(The input begins)
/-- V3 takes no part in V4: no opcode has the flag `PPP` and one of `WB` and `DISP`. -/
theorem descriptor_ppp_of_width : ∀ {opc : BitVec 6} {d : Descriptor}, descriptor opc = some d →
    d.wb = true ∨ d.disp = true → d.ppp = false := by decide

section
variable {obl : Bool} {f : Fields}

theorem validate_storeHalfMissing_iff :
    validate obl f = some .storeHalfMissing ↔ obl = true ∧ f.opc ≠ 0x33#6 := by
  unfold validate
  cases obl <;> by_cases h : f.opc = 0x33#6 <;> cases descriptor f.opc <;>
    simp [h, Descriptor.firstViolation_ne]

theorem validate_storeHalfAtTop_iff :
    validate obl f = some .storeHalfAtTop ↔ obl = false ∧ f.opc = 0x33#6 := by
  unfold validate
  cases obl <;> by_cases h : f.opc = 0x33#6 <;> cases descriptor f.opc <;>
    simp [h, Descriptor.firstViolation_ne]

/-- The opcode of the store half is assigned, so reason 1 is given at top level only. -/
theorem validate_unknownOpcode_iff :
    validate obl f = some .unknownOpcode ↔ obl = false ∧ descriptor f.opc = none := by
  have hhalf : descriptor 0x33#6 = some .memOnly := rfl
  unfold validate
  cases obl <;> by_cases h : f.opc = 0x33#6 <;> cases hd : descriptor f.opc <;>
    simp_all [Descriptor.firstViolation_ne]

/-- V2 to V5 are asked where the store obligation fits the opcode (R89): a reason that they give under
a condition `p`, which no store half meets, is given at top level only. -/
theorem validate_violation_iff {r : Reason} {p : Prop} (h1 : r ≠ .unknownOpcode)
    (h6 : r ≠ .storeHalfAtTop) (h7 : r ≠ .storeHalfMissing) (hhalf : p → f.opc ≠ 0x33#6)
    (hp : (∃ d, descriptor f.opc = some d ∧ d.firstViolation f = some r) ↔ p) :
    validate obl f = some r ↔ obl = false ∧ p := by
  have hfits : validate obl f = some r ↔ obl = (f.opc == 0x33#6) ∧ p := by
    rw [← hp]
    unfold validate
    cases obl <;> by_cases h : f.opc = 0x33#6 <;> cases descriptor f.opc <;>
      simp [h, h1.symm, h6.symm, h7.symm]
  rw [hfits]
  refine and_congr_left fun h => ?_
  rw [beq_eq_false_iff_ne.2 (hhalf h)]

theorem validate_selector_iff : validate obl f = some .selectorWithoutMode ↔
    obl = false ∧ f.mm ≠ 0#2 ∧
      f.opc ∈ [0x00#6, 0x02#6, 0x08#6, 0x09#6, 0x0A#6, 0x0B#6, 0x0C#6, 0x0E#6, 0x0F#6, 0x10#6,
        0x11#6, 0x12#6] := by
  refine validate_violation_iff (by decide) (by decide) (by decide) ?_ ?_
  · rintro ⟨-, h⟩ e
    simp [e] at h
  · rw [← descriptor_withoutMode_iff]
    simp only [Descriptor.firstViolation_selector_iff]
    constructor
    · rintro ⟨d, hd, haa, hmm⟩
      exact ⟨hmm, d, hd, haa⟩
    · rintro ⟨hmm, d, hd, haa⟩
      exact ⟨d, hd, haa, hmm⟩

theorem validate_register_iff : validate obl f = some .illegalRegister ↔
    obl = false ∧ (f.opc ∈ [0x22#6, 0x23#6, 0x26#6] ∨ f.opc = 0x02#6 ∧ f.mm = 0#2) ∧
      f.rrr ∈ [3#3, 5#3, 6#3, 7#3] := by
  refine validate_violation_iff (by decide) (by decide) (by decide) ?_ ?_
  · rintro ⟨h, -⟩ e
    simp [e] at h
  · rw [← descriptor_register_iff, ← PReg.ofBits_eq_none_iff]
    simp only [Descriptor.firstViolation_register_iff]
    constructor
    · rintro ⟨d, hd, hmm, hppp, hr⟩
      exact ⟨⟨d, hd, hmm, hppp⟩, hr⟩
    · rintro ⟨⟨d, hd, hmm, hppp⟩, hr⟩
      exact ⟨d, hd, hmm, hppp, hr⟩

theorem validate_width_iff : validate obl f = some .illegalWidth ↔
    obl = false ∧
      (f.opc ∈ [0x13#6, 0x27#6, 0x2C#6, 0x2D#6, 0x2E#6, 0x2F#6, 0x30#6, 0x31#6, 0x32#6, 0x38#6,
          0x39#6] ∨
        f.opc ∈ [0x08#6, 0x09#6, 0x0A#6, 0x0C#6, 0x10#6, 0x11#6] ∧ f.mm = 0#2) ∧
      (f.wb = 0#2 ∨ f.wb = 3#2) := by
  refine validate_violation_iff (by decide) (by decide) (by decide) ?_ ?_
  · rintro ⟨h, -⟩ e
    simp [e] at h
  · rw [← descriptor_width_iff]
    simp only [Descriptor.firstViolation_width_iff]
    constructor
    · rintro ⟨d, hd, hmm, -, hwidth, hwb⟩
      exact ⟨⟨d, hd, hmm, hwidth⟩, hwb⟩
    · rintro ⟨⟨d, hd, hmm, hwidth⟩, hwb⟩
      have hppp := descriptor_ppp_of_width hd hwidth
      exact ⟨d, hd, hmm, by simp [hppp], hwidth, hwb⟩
(The input ends)
(The input begins)
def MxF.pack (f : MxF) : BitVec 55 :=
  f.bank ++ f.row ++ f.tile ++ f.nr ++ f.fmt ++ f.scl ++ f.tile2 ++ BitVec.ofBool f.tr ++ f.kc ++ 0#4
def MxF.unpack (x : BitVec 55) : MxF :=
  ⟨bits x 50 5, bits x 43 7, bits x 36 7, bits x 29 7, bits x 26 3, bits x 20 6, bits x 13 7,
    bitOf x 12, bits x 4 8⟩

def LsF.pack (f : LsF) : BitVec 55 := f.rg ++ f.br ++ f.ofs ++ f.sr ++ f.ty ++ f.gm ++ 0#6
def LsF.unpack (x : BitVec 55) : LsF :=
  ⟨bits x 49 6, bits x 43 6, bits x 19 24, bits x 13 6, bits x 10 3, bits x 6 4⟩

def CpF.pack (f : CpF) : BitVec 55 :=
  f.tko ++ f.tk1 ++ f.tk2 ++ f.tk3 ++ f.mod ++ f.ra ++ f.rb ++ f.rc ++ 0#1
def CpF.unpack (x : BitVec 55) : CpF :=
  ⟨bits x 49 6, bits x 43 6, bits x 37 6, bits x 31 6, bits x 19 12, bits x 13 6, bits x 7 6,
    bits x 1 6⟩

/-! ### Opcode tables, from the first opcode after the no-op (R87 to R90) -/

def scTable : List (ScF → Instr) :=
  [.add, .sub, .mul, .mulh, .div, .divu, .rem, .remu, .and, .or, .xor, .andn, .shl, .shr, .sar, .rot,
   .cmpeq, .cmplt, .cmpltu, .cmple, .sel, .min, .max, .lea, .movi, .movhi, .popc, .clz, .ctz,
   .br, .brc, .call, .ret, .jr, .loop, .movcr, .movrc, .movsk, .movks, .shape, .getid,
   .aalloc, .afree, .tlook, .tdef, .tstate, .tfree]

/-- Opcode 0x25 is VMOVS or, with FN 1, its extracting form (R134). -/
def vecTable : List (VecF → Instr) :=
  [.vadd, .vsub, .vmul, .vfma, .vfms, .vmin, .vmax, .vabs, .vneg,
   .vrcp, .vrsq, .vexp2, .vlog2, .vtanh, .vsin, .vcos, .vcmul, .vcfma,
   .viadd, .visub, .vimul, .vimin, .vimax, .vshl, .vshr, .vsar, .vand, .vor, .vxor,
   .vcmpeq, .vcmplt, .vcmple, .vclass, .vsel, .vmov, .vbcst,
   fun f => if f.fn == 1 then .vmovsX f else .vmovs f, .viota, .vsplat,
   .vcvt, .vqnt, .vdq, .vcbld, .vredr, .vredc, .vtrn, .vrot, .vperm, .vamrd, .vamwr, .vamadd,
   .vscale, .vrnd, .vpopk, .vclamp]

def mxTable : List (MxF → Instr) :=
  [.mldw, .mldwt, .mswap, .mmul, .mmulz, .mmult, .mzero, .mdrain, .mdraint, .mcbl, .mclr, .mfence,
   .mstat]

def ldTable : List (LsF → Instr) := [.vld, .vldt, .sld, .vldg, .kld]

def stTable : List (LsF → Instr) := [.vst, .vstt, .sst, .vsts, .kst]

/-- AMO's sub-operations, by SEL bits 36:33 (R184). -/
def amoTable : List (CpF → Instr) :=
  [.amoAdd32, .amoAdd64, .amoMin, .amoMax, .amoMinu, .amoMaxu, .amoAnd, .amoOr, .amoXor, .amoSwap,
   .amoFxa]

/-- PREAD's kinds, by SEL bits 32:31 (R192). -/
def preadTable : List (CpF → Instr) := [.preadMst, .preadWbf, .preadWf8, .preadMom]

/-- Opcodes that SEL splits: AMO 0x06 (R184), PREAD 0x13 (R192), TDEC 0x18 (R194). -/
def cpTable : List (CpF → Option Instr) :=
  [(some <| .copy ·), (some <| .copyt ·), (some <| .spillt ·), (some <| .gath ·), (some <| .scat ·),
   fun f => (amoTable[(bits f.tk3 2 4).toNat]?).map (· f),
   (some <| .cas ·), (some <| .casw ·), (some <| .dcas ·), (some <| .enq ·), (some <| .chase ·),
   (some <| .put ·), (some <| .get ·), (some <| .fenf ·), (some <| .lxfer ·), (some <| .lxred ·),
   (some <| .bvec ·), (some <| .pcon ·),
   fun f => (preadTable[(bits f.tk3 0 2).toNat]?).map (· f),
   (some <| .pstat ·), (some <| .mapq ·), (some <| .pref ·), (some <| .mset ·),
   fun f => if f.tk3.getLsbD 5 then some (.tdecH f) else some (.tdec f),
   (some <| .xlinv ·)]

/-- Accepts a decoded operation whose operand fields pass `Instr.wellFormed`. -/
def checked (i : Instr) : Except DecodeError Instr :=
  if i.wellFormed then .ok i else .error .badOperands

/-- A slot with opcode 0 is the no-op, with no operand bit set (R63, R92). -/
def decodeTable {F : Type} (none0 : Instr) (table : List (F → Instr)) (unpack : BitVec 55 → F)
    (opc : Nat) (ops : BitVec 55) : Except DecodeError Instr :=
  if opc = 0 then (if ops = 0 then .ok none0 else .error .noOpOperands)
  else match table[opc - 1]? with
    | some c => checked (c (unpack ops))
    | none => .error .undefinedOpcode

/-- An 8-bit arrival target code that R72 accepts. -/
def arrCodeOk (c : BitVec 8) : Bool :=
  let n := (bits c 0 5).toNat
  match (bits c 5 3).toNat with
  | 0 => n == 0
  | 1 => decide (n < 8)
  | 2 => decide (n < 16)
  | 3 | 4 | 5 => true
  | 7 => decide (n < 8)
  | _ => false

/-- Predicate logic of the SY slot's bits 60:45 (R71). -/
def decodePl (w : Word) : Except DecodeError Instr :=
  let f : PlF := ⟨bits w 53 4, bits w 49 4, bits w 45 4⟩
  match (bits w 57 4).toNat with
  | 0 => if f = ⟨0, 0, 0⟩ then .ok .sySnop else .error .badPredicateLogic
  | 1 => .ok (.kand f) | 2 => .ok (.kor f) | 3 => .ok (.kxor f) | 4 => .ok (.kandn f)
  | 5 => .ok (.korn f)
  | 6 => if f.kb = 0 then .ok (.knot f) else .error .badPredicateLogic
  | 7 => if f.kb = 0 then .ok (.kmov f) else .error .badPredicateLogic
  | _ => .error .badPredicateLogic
(The input ends)
(The input begins)
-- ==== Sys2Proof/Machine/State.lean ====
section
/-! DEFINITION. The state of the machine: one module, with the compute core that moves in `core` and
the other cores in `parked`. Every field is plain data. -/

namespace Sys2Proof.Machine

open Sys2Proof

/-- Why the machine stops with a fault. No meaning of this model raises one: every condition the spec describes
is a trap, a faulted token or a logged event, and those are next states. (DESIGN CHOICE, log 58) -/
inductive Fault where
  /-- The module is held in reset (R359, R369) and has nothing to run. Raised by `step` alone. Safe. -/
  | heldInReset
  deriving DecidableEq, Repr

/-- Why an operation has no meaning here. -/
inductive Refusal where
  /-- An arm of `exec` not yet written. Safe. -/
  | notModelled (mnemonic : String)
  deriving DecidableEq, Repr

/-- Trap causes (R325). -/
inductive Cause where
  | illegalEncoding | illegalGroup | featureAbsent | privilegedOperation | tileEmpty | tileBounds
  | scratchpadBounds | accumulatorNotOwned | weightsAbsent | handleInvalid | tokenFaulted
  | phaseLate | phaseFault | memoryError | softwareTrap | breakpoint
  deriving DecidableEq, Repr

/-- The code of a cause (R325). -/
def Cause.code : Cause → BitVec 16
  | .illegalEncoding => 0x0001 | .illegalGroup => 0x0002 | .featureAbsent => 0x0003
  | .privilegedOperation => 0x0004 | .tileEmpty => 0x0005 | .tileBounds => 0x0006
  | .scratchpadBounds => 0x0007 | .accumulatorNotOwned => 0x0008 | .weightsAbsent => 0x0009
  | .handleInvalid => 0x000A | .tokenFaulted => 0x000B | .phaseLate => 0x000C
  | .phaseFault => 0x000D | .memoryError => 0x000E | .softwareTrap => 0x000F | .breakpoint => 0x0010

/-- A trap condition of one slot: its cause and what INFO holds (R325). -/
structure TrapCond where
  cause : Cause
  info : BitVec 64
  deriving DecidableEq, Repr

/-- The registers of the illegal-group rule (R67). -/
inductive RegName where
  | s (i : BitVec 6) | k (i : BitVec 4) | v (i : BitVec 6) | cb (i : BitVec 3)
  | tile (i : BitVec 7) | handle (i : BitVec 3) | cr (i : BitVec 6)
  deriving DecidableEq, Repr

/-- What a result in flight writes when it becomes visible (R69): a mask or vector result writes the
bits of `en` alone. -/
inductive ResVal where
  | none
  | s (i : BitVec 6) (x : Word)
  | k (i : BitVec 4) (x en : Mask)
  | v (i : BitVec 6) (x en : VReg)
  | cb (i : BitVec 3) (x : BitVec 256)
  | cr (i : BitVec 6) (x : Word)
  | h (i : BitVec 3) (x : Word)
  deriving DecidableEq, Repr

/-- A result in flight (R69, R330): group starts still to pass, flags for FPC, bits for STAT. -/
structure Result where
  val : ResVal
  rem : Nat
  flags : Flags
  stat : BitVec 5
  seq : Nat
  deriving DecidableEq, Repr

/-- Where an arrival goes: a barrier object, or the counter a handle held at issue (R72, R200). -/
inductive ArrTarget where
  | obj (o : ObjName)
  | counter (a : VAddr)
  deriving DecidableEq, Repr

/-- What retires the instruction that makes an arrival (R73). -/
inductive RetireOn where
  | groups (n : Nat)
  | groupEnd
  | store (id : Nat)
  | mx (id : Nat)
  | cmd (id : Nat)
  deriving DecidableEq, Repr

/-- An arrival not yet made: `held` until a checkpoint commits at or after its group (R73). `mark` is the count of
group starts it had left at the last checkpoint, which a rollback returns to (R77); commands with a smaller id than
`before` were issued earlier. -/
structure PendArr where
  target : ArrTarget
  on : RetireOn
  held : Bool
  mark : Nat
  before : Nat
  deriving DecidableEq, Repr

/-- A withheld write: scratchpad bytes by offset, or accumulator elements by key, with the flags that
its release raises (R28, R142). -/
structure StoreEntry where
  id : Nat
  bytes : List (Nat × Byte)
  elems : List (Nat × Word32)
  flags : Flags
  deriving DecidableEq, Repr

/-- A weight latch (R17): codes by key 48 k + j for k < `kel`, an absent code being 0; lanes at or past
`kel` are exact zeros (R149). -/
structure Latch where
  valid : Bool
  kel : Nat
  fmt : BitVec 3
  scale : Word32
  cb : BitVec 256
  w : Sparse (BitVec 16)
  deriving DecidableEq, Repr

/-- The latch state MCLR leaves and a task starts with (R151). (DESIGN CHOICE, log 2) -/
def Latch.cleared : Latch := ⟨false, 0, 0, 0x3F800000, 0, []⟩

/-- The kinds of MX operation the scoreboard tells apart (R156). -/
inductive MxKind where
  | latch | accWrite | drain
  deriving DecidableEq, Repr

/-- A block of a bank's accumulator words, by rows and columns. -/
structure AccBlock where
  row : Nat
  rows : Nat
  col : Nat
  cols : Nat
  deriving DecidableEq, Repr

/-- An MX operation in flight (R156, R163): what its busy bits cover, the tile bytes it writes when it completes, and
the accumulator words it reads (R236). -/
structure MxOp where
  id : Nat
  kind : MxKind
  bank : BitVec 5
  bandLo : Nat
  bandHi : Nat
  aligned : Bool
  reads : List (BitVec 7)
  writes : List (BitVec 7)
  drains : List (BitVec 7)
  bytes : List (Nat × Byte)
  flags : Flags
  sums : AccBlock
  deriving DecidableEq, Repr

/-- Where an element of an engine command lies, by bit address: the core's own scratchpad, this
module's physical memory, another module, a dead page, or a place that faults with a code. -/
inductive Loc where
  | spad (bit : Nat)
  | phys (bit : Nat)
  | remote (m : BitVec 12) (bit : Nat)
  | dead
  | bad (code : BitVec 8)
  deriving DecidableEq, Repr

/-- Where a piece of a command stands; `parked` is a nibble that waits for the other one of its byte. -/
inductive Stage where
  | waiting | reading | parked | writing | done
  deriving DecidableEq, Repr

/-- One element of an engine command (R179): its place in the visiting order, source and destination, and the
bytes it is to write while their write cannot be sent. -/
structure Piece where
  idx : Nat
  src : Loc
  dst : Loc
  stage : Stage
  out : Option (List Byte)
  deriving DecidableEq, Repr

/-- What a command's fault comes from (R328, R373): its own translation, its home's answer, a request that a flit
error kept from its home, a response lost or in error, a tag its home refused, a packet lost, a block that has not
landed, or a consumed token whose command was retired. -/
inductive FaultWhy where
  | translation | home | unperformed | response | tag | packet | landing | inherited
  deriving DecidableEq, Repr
(The input ends)
(About this exercise): Look back at the data above. Transcribe exactly the lines starting at the line that contains "softwareTrap | breakpoint" and ending at the line that contains "(R72, R200). -/".

(Response to this task):
  | phaseLate | phaseFault | memoryError | softwareTrap | breakpoint
  deriving DecidableEq, Repr

/-- The code of a cause (R325). -/
def Cause.code : Cause → BitVec 16
  | .illegalEncoding => 0x0001 | .illegalGroup => 0x0002 | .featureAbsent => 0x0003
  | .privilegedOperation => 0x0004 | .tileEmpty => 0x0005 | .tileBounds => 0x0006
  | .scratchpadBounds => 0x0007 | .accumulatorNotOwned => 0x0008 | .weightsAbsent => 0x0009
  | .handleInvalid => 0x000A | .tokenFaulted => 0x000B | .phaseLate => 0x000C
  | .phaseFault => 0x000D | .memoryError => 0x000E | .softwareTrap => 0x000F | .breakpoint => 0x0010

/-- A trap condition of one slot: its cause and what INFO holds (R325). -/
structure TrapCond where
  cause : Cause
  info : BitVec 64
  deriving DecidableEq, Repr

/-- The registers of the illegal-group rule (R67). -/
inductive RegName where
  | s (i : BitVec 6) | k (i : BitVec 4) | v (i : BitVec 6) | cb (i : BitVec 3)
  | tile (i : BitVec 7) | handle (i : BitVec 3) | cr (i : BitVec 6)
  deriving DecidableEq, Repr

/-- What a result in flight writes when it becomes visible (R69): a mask or vector result writes the
bits of `en` alone. -/
inductive ResVal where
  | none
  | s (i : BitVec 6) (x : Word)
  | k (i : BitVec 4) (x en : Mask)
  | v (i : BitVec 6) (x en : VReg)
  | cb (i : BitVec 3) (x : BitVec 256)
  | cr (i : BitVec 6) (x : Word)
  | h (i : BitVec 3) (x : Word)
  deriving DecidableEq, Repr

/-- A result in flight (R69, R330): group starts still to pass, flags for FPC, bits for STAT. -/
structure Result where
  val : ResVal
  rem : Nat
  flags : Flags
  stat : BitVec 5
  seq : Nat
  deriving DecidableEq, Repr

/-- Where an arrival goes: a barrier object, or the counter a handle held at issue (R72, R200). -/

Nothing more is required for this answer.